------ Study material
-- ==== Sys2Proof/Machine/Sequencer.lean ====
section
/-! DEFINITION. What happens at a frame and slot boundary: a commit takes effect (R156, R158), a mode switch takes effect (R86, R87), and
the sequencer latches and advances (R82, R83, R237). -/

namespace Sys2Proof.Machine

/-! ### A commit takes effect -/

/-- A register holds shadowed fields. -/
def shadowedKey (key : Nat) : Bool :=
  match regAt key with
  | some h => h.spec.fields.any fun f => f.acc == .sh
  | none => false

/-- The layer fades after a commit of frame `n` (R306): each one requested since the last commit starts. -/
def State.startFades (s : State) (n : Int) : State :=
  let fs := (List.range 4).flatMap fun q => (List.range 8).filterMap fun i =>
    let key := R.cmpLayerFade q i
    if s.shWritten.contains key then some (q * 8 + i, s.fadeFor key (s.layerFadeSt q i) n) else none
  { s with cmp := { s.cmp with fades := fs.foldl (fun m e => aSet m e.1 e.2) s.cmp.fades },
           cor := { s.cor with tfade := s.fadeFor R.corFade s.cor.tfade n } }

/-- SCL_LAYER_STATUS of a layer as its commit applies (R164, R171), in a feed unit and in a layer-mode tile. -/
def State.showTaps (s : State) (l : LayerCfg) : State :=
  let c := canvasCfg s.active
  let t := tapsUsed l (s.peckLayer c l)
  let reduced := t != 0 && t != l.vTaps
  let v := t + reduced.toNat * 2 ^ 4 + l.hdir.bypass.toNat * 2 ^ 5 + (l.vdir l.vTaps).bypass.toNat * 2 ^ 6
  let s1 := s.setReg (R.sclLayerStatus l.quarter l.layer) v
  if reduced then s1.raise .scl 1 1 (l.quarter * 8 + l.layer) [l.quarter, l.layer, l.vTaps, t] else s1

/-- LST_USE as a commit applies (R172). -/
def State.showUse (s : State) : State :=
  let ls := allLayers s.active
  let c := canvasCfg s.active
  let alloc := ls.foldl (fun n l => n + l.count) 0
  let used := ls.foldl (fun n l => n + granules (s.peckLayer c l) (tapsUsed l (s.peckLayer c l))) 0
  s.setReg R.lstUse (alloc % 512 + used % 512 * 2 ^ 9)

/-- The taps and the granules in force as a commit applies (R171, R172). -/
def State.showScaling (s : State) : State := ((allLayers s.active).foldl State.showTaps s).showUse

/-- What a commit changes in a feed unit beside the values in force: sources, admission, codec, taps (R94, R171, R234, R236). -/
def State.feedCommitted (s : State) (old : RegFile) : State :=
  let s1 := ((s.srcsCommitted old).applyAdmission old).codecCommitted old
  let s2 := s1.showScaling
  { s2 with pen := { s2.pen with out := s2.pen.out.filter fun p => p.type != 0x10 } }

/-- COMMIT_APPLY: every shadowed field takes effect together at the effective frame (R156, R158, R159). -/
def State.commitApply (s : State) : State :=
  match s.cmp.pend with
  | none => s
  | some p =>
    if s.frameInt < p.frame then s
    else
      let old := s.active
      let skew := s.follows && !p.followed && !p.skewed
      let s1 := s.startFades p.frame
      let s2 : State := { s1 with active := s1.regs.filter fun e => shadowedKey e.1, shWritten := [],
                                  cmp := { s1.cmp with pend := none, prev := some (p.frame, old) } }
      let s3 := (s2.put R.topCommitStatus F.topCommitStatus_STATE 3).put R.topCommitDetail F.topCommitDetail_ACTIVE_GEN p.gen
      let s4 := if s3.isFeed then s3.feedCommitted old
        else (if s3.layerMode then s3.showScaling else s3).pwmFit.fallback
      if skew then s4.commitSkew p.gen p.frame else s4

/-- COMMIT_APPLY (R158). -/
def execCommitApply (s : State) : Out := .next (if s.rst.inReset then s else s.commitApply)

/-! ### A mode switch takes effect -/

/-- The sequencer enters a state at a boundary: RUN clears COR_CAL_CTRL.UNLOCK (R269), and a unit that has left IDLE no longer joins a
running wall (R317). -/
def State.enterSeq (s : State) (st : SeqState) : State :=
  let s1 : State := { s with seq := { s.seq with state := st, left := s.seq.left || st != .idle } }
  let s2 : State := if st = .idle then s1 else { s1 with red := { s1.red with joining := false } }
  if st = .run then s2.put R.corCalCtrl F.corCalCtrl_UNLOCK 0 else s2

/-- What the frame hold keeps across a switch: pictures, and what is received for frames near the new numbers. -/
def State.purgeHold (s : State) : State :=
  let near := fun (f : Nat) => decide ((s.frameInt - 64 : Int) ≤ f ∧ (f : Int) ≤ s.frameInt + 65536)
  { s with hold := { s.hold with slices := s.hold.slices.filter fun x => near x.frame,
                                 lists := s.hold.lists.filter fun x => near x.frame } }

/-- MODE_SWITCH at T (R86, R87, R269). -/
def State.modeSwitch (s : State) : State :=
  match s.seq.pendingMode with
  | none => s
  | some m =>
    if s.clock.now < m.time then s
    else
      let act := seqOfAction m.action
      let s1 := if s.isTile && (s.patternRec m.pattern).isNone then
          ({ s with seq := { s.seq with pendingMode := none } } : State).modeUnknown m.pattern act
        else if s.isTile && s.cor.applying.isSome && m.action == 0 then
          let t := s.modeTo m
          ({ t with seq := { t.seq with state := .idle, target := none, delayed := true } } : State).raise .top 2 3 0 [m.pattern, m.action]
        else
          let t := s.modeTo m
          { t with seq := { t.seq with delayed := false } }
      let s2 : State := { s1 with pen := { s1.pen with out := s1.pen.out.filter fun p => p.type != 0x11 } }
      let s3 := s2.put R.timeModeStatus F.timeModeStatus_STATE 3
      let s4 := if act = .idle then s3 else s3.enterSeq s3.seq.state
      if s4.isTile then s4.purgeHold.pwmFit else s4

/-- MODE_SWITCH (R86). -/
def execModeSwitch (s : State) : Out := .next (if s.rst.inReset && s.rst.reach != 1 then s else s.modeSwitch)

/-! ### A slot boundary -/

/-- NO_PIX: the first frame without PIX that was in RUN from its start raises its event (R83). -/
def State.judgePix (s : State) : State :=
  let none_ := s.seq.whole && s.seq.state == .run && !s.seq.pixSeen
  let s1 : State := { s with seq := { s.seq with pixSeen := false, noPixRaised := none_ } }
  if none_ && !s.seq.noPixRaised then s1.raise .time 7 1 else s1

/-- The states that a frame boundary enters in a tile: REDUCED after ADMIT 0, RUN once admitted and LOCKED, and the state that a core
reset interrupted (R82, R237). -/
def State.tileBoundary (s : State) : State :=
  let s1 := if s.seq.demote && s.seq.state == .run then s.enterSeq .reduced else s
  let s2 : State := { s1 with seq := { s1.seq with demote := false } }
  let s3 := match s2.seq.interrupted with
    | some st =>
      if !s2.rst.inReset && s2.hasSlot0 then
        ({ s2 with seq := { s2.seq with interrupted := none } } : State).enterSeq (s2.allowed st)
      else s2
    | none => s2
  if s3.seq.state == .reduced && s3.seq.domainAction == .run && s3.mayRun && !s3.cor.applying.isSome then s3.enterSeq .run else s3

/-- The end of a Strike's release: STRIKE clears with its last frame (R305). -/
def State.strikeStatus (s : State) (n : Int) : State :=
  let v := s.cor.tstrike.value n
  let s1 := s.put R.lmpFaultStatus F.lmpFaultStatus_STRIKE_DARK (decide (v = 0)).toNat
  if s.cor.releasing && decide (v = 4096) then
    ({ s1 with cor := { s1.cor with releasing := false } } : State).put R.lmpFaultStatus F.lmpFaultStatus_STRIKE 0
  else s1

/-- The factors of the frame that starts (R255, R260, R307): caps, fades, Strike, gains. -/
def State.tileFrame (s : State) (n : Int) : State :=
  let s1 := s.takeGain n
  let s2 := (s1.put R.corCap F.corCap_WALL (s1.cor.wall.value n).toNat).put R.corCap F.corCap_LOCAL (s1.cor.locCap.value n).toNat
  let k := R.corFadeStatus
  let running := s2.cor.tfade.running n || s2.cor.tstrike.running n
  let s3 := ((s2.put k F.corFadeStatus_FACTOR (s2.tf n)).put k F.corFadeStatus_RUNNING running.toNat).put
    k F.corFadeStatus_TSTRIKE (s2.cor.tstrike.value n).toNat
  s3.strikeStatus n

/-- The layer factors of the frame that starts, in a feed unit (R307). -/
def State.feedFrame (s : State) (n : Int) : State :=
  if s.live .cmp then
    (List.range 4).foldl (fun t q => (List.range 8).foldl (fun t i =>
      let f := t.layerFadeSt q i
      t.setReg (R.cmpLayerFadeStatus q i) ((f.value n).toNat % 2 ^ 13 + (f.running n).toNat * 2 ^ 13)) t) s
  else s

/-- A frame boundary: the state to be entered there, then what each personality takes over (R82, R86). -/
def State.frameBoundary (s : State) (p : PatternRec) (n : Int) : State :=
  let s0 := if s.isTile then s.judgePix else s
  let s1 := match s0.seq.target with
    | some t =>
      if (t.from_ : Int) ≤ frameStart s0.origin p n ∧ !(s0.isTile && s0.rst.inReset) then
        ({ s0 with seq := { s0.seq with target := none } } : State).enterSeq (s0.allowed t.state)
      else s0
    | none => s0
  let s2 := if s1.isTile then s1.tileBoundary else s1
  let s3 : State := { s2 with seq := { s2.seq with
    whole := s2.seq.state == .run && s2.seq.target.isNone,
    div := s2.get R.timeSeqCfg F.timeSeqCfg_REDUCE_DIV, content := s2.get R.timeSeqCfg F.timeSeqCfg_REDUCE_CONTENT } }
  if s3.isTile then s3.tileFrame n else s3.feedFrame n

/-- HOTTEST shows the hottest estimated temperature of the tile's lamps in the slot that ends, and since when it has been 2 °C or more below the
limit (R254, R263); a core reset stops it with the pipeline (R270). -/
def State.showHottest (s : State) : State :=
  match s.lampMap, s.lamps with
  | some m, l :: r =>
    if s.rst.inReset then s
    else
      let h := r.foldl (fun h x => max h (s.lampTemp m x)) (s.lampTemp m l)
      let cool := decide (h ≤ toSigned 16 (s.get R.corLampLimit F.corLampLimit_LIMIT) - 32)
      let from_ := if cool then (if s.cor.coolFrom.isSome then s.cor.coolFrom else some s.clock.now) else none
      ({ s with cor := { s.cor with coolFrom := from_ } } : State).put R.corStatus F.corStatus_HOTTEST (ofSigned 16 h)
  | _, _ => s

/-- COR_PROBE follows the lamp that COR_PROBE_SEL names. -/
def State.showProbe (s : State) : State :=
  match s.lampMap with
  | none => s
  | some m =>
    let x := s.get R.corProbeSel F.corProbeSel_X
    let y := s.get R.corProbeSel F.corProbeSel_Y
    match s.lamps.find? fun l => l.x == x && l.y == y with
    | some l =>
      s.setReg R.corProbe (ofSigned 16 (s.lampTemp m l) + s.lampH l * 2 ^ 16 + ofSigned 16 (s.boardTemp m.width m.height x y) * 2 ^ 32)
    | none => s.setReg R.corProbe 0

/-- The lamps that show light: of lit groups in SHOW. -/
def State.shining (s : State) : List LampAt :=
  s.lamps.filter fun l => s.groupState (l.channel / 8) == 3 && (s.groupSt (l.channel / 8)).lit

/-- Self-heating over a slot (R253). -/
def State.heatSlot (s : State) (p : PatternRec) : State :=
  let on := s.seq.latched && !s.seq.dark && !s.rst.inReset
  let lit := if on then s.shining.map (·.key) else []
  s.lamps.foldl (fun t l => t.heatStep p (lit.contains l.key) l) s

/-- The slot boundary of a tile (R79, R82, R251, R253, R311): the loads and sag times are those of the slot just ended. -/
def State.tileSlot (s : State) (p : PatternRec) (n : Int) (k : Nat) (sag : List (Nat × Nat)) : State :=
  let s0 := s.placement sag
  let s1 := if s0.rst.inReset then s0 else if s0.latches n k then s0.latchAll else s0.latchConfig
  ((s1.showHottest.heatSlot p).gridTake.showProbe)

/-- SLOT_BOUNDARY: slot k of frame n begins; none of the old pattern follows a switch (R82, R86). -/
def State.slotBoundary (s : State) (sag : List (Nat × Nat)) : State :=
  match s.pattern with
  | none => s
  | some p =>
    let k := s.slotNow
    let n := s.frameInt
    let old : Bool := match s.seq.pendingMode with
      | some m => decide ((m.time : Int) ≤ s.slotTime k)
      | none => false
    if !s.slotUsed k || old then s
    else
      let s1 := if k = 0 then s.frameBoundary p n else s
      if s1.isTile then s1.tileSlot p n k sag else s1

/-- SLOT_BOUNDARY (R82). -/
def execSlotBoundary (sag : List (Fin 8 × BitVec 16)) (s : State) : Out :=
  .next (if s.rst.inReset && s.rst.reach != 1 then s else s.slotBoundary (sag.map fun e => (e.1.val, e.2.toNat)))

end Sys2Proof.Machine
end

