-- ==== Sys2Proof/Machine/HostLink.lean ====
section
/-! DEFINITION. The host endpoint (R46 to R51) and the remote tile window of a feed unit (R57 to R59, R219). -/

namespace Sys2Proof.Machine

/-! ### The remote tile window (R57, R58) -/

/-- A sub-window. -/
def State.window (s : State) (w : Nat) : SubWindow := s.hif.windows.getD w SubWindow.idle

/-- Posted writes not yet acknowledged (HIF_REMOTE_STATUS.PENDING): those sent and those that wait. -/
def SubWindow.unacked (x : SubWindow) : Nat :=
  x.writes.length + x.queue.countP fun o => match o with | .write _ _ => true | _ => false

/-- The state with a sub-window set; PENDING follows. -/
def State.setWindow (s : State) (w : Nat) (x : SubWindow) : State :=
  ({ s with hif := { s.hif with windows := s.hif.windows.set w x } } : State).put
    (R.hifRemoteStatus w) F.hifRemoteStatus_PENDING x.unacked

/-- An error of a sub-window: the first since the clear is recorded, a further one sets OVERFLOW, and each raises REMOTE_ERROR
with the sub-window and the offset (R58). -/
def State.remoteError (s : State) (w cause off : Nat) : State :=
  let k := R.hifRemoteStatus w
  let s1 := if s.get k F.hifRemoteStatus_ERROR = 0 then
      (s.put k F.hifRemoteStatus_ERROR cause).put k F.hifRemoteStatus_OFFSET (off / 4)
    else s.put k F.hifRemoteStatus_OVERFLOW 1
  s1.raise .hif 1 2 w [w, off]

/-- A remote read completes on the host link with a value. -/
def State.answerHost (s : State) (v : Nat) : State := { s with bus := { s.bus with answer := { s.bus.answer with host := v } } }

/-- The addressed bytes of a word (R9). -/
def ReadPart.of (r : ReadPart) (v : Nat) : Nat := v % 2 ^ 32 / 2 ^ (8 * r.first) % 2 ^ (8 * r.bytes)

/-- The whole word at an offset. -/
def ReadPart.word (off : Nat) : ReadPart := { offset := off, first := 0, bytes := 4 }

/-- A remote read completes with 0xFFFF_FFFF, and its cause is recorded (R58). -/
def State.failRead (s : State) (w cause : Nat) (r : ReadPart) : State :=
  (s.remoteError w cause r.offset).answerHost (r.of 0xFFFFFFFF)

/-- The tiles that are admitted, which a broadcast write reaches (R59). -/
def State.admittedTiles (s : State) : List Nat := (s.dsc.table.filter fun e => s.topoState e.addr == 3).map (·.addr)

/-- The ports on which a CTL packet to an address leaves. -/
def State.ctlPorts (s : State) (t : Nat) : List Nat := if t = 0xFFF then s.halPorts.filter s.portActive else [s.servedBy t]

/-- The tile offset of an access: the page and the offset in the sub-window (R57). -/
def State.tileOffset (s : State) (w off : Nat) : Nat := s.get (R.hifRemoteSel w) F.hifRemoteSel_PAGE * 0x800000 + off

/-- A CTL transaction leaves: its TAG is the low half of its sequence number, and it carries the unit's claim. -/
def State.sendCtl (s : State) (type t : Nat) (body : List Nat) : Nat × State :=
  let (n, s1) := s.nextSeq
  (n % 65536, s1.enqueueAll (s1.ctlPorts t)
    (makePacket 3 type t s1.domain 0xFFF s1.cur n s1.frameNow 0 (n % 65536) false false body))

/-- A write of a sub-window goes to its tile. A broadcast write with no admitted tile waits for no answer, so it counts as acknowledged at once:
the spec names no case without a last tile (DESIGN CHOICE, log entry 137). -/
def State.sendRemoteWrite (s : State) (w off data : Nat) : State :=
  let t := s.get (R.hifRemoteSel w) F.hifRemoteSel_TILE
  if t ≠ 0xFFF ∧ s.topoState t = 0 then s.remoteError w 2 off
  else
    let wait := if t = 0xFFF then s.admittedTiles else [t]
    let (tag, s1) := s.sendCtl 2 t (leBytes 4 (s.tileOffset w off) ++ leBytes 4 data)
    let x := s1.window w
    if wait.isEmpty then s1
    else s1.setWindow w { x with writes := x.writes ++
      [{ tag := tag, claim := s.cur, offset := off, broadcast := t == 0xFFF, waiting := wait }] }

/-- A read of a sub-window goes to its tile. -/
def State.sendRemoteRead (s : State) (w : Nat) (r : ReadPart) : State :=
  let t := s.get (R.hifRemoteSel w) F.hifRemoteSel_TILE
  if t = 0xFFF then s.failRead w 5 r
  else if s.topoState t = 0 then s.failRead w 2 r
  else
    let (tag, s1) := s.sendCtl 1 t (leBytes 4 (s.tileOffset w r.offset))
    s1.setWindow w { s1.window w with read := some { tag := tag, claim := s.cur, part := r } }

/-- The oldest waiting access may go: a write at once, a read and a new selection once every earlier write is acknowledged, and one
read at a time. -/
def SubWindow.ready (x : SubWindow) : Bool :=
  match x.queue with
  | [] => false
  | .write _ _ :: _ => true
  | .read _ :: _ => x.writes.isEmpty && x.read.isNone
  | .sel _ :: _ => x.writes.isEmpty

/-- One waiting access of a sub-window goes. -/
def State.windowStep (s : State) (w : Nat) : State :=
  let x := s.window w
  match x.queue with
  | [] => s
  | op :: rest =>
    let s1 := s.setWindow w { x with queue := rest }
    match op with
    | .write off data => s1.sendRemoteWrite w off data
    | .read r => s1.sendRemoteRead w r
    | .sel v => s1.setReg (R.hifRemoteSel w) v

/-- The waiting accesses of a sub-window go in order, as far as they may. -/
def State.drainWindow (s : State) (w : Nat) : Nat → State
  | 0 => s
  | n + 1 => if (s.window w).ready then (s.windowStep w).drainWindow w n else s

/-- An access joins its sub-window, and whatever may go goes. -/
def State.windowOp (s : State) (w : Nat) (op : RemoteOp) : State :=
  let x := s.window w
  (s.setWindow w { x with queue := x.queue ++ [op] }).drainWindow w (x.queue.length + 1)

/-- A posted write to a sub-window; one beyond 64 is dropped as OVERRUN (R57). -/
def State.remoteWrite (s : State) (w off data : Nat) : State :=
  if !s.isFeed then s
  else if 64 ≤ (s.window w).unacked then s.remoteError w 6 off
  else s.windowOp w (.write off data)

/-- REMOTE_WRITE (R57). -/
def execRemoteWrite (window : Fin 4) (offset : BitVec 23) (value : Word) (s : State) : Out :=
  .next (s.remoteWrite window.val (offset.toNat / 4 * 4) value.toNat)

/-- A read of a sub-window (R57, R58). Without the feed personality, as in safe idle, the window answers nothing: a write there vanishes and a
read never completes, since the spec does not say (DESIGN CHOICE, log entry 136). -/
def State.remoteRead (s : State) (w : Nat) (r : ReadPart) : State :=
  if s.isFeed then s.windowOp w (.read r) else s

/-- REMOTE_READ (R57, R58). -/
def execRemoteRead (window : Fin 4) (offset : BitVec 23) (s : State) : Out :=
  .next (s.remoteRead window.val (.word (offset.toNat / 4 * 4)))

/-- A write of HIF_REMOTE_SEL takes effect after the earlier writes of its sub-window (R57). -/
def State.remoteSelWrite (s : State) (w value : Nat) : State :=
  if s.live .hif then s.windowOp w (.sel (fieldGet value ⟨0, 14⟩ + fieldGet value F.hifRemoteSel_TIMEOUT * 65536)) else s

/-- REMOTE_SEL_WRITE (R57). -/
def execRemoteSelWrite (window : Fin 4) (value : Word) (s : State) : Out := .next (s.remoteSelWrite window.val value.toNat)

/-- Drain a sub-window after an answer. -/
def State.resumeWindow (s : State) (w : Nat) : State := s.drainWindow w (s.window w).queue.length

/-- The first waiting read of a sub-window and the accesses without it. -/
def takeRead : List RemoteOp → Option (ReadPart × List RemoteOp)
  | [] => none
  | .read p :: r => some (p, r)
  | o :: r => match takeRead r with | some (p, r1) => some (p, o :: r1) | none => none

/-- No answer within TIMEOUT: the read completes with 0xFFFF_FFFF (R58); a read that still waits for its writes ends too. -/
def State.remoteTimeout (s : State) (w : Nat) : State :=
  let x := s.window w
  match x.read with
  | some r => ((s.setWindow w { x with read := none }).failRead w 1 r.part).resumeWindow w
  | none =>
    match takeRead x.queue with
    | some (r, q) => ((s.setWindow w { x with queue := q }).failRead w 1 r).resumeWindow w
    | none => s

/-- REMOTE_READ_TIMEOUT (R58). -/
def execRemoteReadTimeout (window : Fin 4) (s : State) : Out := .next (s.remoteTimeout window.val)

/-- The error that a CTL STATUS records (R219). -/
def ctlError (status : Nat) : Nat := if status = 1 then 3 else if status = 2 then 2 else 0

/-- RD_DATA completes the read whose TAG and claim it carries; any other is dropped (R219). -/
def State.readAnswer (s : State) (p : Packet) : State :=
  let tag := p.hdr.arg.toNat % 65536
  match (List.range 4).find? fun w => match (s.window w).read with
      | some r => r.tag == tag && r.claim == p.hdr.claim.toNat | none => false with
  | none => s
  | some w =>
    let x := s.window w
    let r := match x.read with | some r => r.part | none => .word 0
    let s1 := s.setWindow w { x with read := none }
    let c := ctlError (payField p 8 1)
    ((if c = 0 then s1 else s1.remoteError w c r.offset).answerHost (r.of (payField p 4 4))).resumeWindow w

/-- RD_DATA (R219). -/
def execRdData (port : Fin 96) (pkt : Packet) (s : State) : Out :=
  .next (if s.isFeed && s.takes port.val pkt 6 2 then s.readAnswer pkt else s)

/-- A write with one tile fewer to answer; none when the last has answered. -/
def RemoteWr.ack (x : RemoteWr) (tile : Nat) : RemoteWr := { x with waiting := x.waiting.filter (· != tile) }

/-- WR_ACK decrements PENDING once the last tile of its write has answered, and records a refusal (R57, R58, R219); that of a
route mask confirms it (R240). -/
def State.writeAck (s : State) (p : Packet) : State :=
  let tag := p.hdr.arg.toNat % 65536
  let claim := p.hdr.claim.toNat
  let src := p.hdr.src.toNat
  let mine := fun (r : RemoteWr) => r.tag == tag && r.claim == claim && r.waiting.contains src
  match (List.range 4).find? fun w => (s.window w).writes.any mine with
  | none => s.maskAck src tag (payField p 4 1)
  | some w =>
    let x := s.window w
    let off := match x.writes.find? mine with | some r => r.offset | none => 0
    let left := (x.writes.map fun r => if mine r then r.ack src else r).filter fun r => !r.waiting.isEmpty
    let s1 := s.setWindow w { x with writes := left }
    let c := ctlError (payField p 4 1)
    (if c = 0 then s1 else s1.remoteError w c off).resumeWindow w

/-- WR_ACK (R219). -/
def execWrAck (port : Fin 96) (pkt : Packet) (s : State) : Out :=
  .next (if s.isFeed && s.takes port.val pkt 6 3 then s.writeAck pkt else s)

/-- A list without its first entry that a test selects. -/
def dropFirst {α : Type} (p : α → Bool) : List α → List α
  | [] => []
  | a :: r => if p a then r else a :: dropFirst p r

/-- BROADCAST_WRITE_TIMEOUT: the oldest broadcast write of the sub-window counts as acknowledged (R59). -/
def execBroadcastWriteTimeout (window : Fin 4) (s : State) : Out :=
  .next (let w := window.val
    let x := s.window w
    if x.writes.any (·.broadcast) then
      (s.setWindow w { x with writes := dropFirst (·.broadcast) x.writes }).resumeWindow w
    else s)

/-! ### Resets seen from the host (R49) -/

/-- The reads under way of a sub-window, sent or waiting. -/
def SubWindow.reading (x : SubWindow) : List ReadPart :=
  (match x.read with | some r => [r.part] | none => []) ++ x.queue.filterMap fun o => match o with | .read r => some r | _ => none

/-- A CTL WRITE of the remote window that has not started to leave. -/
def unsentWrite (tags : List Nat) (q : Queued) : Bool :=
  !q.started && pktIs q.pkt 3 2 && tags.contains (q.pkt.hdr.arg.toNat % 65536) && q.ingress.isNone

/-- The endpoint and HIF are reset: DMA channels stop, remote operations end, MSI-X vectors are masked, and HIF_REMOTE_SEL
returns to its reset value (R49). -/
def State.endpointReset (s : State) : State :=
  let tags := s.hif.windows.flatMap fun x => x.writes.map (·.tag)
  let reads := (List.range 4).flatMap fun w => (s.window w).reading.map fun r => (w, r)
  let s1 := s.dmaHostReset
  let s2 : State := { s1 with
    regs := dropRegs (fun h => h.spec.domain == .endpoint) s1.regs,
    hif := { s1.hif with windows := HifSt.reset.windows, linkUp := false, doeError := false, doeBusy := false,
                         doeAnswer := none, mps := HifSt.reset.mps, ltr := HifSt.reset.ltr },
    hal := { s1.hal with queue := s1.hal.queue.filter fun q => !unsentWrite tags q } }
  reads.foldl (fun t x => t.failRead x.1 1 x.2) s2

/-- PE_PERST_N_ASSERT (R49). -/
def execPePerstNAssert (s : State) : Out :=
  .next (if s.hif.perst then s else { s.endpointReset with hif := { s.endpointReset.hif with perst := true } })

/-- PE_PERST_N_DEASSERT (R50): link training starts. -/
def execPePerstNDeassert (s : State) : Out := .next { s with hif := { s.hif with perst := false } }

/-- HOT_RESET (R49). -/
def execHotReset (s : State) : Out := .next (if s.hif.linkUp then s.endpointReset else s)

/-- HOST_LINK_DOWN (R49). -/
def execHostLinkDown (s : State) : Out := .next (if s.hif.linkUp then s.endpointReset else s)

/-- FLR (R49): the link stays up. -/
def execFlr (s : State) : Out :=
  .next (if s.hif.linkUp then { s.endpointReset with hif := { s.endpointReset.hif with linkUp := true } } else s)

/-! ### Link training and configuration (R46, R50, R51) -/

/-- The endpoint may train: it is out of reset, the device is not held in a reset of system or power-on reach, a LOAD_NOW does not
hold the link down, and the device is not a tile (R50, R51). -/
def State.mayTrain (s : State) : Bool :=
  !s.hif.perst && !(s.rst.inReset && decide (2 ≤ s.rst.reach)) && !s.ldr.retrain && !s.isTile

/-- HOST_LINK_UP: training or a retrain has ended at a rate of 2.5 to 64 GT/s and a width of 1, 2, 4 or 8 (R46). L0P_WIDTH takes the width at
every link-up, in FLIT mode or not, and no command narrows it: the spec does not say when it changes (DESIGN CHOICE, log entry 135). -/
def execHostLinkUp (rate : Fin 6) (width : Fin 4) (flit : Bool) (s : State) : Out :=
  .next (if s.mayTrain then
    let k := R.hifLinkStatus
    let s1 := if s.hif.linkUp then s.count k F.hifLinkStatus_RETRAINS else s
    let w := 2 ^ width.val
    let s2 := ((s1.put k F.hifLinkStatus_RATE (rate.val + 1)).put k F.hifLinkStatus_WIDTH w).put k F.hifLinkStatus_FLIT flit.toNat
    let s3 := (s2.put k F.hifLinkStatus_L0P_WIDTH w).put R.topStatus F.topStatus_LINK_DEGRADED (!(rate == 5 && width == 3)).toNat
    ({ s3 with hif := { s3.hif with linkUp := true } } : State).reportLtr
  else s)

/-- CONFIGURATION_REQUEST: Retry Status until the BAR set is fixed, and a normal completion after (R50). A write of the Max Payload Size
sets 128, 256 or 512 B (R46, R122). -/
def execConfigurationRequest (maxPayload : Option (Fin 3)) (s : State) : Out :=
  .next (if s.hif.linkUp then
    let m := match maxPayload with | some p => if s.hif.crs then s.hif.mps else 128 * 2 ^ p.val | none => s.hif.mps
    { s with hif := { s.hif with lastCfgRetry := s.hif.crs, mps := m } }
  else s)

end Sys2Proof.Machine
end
------------
# Requirement:
Starting with the line that holds "def State.remoteError (s" and ending with the line that holds "a value. -/", retype every line in the data above exactly, and nothing else.

# Solution for this problem:
def State.remoteError (s : State) (w cause off : Nat) : State :=
  let k := R.hifRemoteStatus w
  let s1 := if s.get k F.hifRemoteStatus_ERROR = 0 then
      (s.put k F.hifRemoteStatus_ERROR cause).put k F.hifRemoteStatus_OFFSET (off / 4)
    else s.put k F.hifRemoteStatus_OVERFLOW 1
  s1.raise .hif 1 2 w [w, off]

/-- A remote read completes on the host link with a value. -/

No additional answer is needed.